Download or read book Flexible Imputation of Missing Data, Second Edition written by Stef van Buuren and published by CRC Press. This book was released on 2018-07-17 with total page 444 pages. Available in PDF, EPUB and Kindle. Book excerpt: Missing data pose challenges to real-life data analysis. Simple ad-hoc fixes, like deletion or mean imputation, only work under highly restrictive conditions, which are often not met in practice. Multiple imputation replaces each missing value by multiple plausible values. The variability between these replacements reflects our ignorance of the true (but missing) value. Each of the completed data set is then analyzed by standard methods, and the results are pooled to obtain unbiased estimates with correct confidence intervals. Multiple imputation is a general approach that also inspires novel solutions to old problems by reformulating the task at hand as a missing-data problem. This is the second edition of a popular book on multiple imputation, focused on explaining the application of methods through detailed worked examples using the MICE package as developed by the author. This new edition incorporates the recent developments in this fast-moving field. This class-tested book avoids mathematical and technical details as much as possible: formulas are accompanied by verbal statements that explain the formula in accessible terms. The book sharpens the reader’s intuition on how to think about missing data, and provides all the tools needed to execute a well-grounded quantitative analysis in the presence of missing data.

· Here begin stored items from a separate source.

-- ==== Sys2Proof/Tests/Slice0.lean ====
section
/-!
SUPPORT. Sys2Proof/Tests/Slice0.lean: the model's own tests. Most theorems name a statement of Certificates/Slice0/Obligations.lean and show concrete states and
operands that meet its hypotheses, so that none of them is empty; the last ones test values that the spec works out.
`takes`, `asks` and `hearsB` give the packets that the module accepts, answers and hears.
-/

namespace Sys2Proof.Machine

set_option Elab.async false

/-- A packet header of session 1 on the host port. -/
def testHdr (target : Nat) : Hdr :=
  { dt := 0, link := .host, magicOk := true, lenOk := true, crcOk := true, version := 1, flags := 0, session := 1, seq := 1, target := target,
    start := none, tag := [], deferred := false }

/-- A module after its start, with session 1 open on the host port. -/
def testReady : State :=
  { State.reset with pw := { State.reset.pw with ready := true, held := false, pllLost := false }, jn := { State.reset.jn with sessions := [{ id := 1 }] } }

/-- `hears` as a test. -/
def hearsB (s : State) (p : Packet) (k : OpKind) : Bool :=
  (p.magicOk && p.lenOk && p.crcOk) && s.pw.ready && s.linkServes p.link &&
    decide (20 + p.payload.length + (if p.flags.testBit 0 then 16 else 0) ≤ linkLargest p.link) && decide (s.headerCheck p = none) &&
    (match opRow p.opcode with | some r => decide (p.kind r.1 = k) | none => false) && s.sessionOk p k &&
    (tagCheck p s).1 && !s.pw.warning && decide (s.pw.entry = none) && decide (s.pw.mode ≠ .recovery) && decide (s.pw.resetDue = none)

theorem hears_of_hearsB {s : State} {p : Packet} {k : OpKind} (h : hearsB s p k = true) : s.hears p k := by
  unfold hearsB at h
  simp only [Bool.and_eq_true, decide_eq_true_eq, Bool.not_eq_true'] at h
  obtain ⟨⟨⟨⟨⟨⟨⟨⟨⟨⟨⟨h1, h2⟩, h3⟩, h4⟩, h5⟩, h6⟩, h7⟩, h8⟩, h9⟩, h10⟩, h11⟩, h12⟩ := h
  refine ⟨⟨h1.1.1, h1.1.2, h1.2⟩, h2, h3, h4, h5, ?_, h7, h8, h9, h10, h11, h12⟩
  split at h6
  · rename_i r hr; exact ⟨r, hr, by simpa using h6⟩
  · cases h6

/-- `accepts` as a test. -/
def acceptsB (s : State) (p : Packet) (slot : Nat) : Bool :=
  hearsB s p .sequenced && !p.deferred && decide (s.jn.queue = []) &&
    (match s.session p.session with | some x => decide (seqDelta x.lastSeq p.seq = 1) | none => false) && decide (s.open_ < 1024) &&
    !(s.jn.fail0 && s.jn.fail1) && decide (s.freeSlot = some slot) && decide (s.jn.done = [] ∧ s.jn.running = [])

theorem accepts_of_acceptsB {s : State} {p : Packet} {slot : Nat} (h : acceptsB s p slot = true) : s.accepts p slot := by
  unfold acceptsB at h
  simp only [Bool.and_eq_true, decide_eq_true_eq, Bool.not_eq_true'] at h
  obtain ⟨⟨⟨⟨⟨⟨⟨h1, h2⟩, h3⟩, h4⟩, h5⟩, h6⟩, h7⟩, h8⟩ := h
  refine ⟨hears_of_hearsB h1, h2, h3, ?_, h5, h6, h7, by simp [h8.1], by simp [h8.2]⟩
  split at h4
  · rename_i x hx; exact ⟨x, hx, by simpa using h4⟩
  · cases h4

/-- An image of one spur, one machine with stage 0, and one axis: a schedule that reads inputs, commons, latches and writes a stage. -/
def testSched : Schedule :=
  { slots := [{ cycle := 100, spur := 0, kind := 1, divExp := 0, phase := 0, words := 2, target := 0, targetLo := 0 }]
    entries := [(0, 0)], ends := [(0, 5000)], sigs := [(0, some 0)] }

Data Analysis and Applications 1

Download Data Analysis and Applications 1 PDF Online Free

Author :
Publisher : John Wiley & Sons
ISBN 13 : 1119597684
Total Pages : 244 pages
Book Rating : 4.1/5 (195 download)

DOWNLOAD NOW!


Book Synopsis Data Analysis and Applications 1 by : Christos H. Skiadas

Download or read book Data Analysis and Applications 1 written by Christos H. Skiadas and published by John Wiley & Sons. This book was released on 2019-03-07 with total page 244 pages. Available in PDF, EPUB and Kindle. Book excerpt: This series of books collects a diverse array of work that provides the reader with theoretical and applied information on data analysis methods, models, and techniques, along with appropriate applications. Volume 1 begins with an introductory chapter by Gilbert Saporta, a leading expert in the field, who summarizes the developments in data analysis over the last 50 years. The book is then divided into three parts: Part 1 presents clustering and regression cases; Part 2 examines grouping and decomposition, GARCH and threshold models, structural equations, and SME modeling; and Part 3 presents symbolic data analysis, time series and multiple choice models, modeling in demography, and data mining.